The initial purchases of the Fund’s units by a director of the Manager are as follows:
Units Consideration ($) Price per Unit ($)
Class A Units 1 10.00 10.00
Class T Units 1 10.00 10.00
7. Related Party Transactions
As at ●, 2016, a director of the Manager held all of the issued and outstanding units of the Fund.
The Fund will pay to the Manager an annual management fee equal to 1.0% per annum of the NAV of the Class T Units and 2.0% per annum of the NAV of the Class A Units, as applicable, accrued and calculated daily and payable monthly in arrears, plus applicable taxes.
8. Agency Agreement
The Fund has engaged BMO Nesbitt Burns Inc., CIBC World Markets Inc., National Bank Financial Inc., Scotia Capital Inc., Canaccord Genuity Corp., GMP Securities L.P., Raymond James Ltd., Desjardins Securities Inc., Global Securities Corporation, Industrial Alliance Securities Inc., Laurentian Bank Securities Inc., Mackie Research Capital Corporation, Manulife Securities Incorporated and PI Financial Corp. (collectively, the “Agents”) as agents to offer (the “Offering”) Units for sale to the public pursuant to a prospectus dated ●, 2016 and pursuant to which the Fund has agreed to create, issue and sell a minimum of 1,000,000 Units at $10.00 per Class T Unit and Class A Unit.

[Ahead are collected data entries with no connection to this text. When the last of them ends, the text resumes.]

/-- R205 over a chunk: width w = H × D of a token, its sizes, keys and values as BF16 patterns. R205 gives no order for the sum of step 4,
which shows where a term is a NaN or an infinity: b comes first, then the tokens of S in the order in which they were accepted. A token
of B with no accepted edge is not merged, and is copied bit for bit (assumption 65). -/
def contract (h d rmax : Nat) (sizes : List Nat) (k v : Nat → Nat) : ConOut :=
  let w := h * d
  let a := conSet sizes false
  let b := conSet sizes true
  let mean := fun (t : Nat) => conMean h d (fun i e => k (t * w + i * d + e) * 65536)
  let mb := b.map (fun t => (t, mean t))
  let sims : List (Nat × List (Nat × FV)) := if b = [] then [] else a.map (fun t =>
    let m := mean t
    (t, mb.map (fun y => (y.1, conSim m y.2))))
  let edges := sims.filterMap (fun x => (bestOf (x.2.map (fun y => (y.1, y.2.1)))).map (fun e => (x.1, e.1, e.2)))
  let ranked := sortBy (fun (x y : Nat × Nat × Nat) => simAbove x.2.2 y.2.2) edges
  let acc := conAccept sizes ranked rmax []
  let keep := (List.range sizes.length).filter (fun t => sizes.getD t 0 != 0 && !(acc.any (fun e => e.1 == t)))
  let group := fun (t : Nat) => t :: (acc.filter (fun e => e.2 == t)).map (fun e => e.1)
  let elems := fun (x : Nat → Nat) => keep.flatMap (fun t =>
    let g := group t
    (List.range w).map (fun i =>
      if g.length = 1 then ((x (t * w + i), 0) : FV)
      else mergeElem (g.map (fun u => (sizes.getD u 0, bf16.decode (x (u * w + i)))))))
  let ek := elems k
  let ev := elems v
  let f1 := sims.foldl (fun (f : Flags) x => x.2.foldl (fun f y =>
    f ||| y.2.2 ||| (if (fp32.decode y.2.1).isNan then flagIV else 0)) f) 0
  let f2 := (ek ++ ev).foldl (fun (f : Flags) x => f ||| x.2) f1
  { sizes := keep.map (fun t => ((group t).map (fun u => sizes.getD u 0)).foldl (fun n x => n + x) 0)
    keys := ek.map (fun x => x.1), vals := ev.map (fun x => x.1)
    out := (List.range sizes.length).map (fun t =>
      if sizes.getD t 0 = 0 then 0xFFFF
      else
        let u := match acc.find? (fun e => e.1 == t) with | some e => e.2 | none => t
        keep.findIdx (fun x => x == u))
    flags := f2 }

/-! ### CTRC (R362) -/

/-- The pieces of several ranges, each with its need and kind of fault, or the first fault. -/
def State.piecesAll (s : State) (d ctx : Nat) : List (Nat × Nat × Need × Nat) → Except (Nat × WalkFault × Nat) (List (List Piece))
  | [] => .ok []
  | (va, n, need, kind) :: r =>
    match s.pieces d ctx need va n with
    | .error e => .error (kind, e)
    | .ok l =>
      match State.piecesAll s d ctx r with
      | .error e => .error e
      | .ok m => .ok (l :: m)

/-- Writes of an engine instruction that its counter does not name for themselves: they are issued, and performed later (R121). -/
def State.issuePuts (s : State) (c : Cx) (puts : List Put) : State :=
  let w := s.enginePost c.die puts
  (w.1.begin c [] none (.engine w.2.1 w.2.2 0)).1.readKv c.die w.1.uid w.2.2

/-- CTRC (R362): its checks; the first of its writes makes its map invalid, and the work begins (R207). Poison among the sizes stops the
work, so that VALID is 0 by then. -/
def execCtrc (h : BitVec 4) (bs : BitVec 4) (s : State) : Out :=
  issue s (fun x => once true accNoMod x [[.h h.toNat]] (sref bs.toNat)) (fun x =>
    if x.room .gst 1 = false then .next s
    else match s.record x h.toNat 4 with
      | .error t => .next t
      | .ok l =>
        let r := ConRec.read l
        match s.readSent x (some .gst) r.recd x.keptRec with
        | .error t => .next t
        | .ok (s1, sb) =>
          let ask := [(r.ink, r.bytes r.nin, Need.load, 0), (r.inv, r.bytes r.nin, Need.load, 0), (r.ins, 2 * r.nin, Need.load, 0),
            (r.map, mapSize r.nin, Need.store, 6)]
          match s1.piecesAll x.die x.grid.ctx ask with
          | .error e => .next (s1.parkSent x sb e.1 e.2)
          | .ok ps =>
            if ps.any (fun p => s1.ownAhead x.w p) then .next s
            else match s1.takeIn x (ps.getD 2 []) with
            | .error t => .next t
            | .ok rd =>
              let sizes := listOf rd.2.1 r.nin
              let least := (conSet sizes false).length + (conSet sizes true).length - r.rmax
              match s1.piecesAll x.die x.grid.ctx [(r.outk, r.bytes least, .store, 6), (r.outv, r.bytes least, .store, 6),
                  (r.outs, 2 * least, .store, 6)] with
              | .error e => .next (s1.parkSent x sb e.1 e.2)
              | .ok _ =>
                if rd.2.2 = none ∧ (conSet sizes false).length < r.rmax then .next (s1.trap x .access x.split.mask r.rmax)
                else match s1.pieces x.die x.grid.ctx .store (r.map + 16) 1 with
                  | .error e => .next (s1.parkSent x sb 6 e)
                  | .ok p =>
                    if s1.putsAhead x.w s.uid p then .next s
                    else .next (((rd.1.issuePuts x [(p, [0], [])]).startWork x (sref bs.toNat) 2 (bs.toNat :: nats l ++ nats sb) false)))

/-- The map's bytes while VALID is 0 (R206, R207). -/
def mapBytes (r : ConRec) (gen nout : Nat) (out : List Nat) : List Byte :=
  toBytes r.recd 8 ++ toBytes gen 4 ++ toBytes r.nin 2 ++ toBytes nout 2 ++ toBytes 0 16 ++ out.flatMap (fun x => toBytes x 2)

/-- Writes of free bytes over pieces (R9). -/
def State.freePut (s : State) (l : List Piece) : State × Put :=
  let n := l.foldl (fun n p => n + p.len) 0
  let r := s.freeBytes n
  (r.1, l, r.2, [])

/-- The physical ranges of two lists of pieces overlap. -/
def piecesOverlap (a b : List Piece) : Bool := a.any (fun p => b.any (fun q => overlaps p.pa p.len q.pa q.len))

/-- Puts in order, those marked replaced by free bytes. -/
def State.freePuts (s : State) : List (Bool × Put) → State × List Put
  | [] => (s, [])
  | (b, p) :: r =>
    let x := if b then s.freePut p.1 else (s, p)
    let y := State.freePuts x.1 r
    (y.1, x.2 :: y.2)

/-- CTRC's outputs and map entries, issued before VALID := 1 (R207). Where an output or the map overlaps an input, the results and the map
are undefined (R207, R9): the writes, NOUT and VALID are free, and no flag is set. -/
def State.ctrcWrite (s : State) (o : Op) (c : Cx) (sd : Nat) (r : ConRec) (sb : List Byte) (all : List Put) (ins : List (List Piece))
    (n : Nat) (f : Flags) : State :=
  if all.any (fun p => ins.any (fun i => piecesOverlap i p.1)) then
    let d := s.draw
    let x := d.1.toNat
    let w := d.2.freePuts (all.map (fun p => (true, p)))
    (w.1.issuePuts c w.2).setOp o.id (.work 5 ([sd, bits x 0 32, 0, r.map, bits x 40 8] ++ nats sb) 2)
  else (s.issuePuts c all).setOp o.id (.work 5 ([sd, n, f.toNat, r.map, 1] ++ nats sb) 2)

Prospective purchasers may purchase the Units by cash payment only.
The Fund will bear the expenses incurred in connection with the Offering subject to a maximum of 0.50% of the gross proceeds of the Offering.
The Manager will pay a fee equal to $0.20 per Class T Unit and $0.45 per Class A Unit to the Agents and the Agents will be reimbursed for out-of-pocket expenses incurred by them. In addition to the Agents’ fees, the Manager will pay all expenses of the Offering exceeding 0.50% of the gross proceeds of the Offering.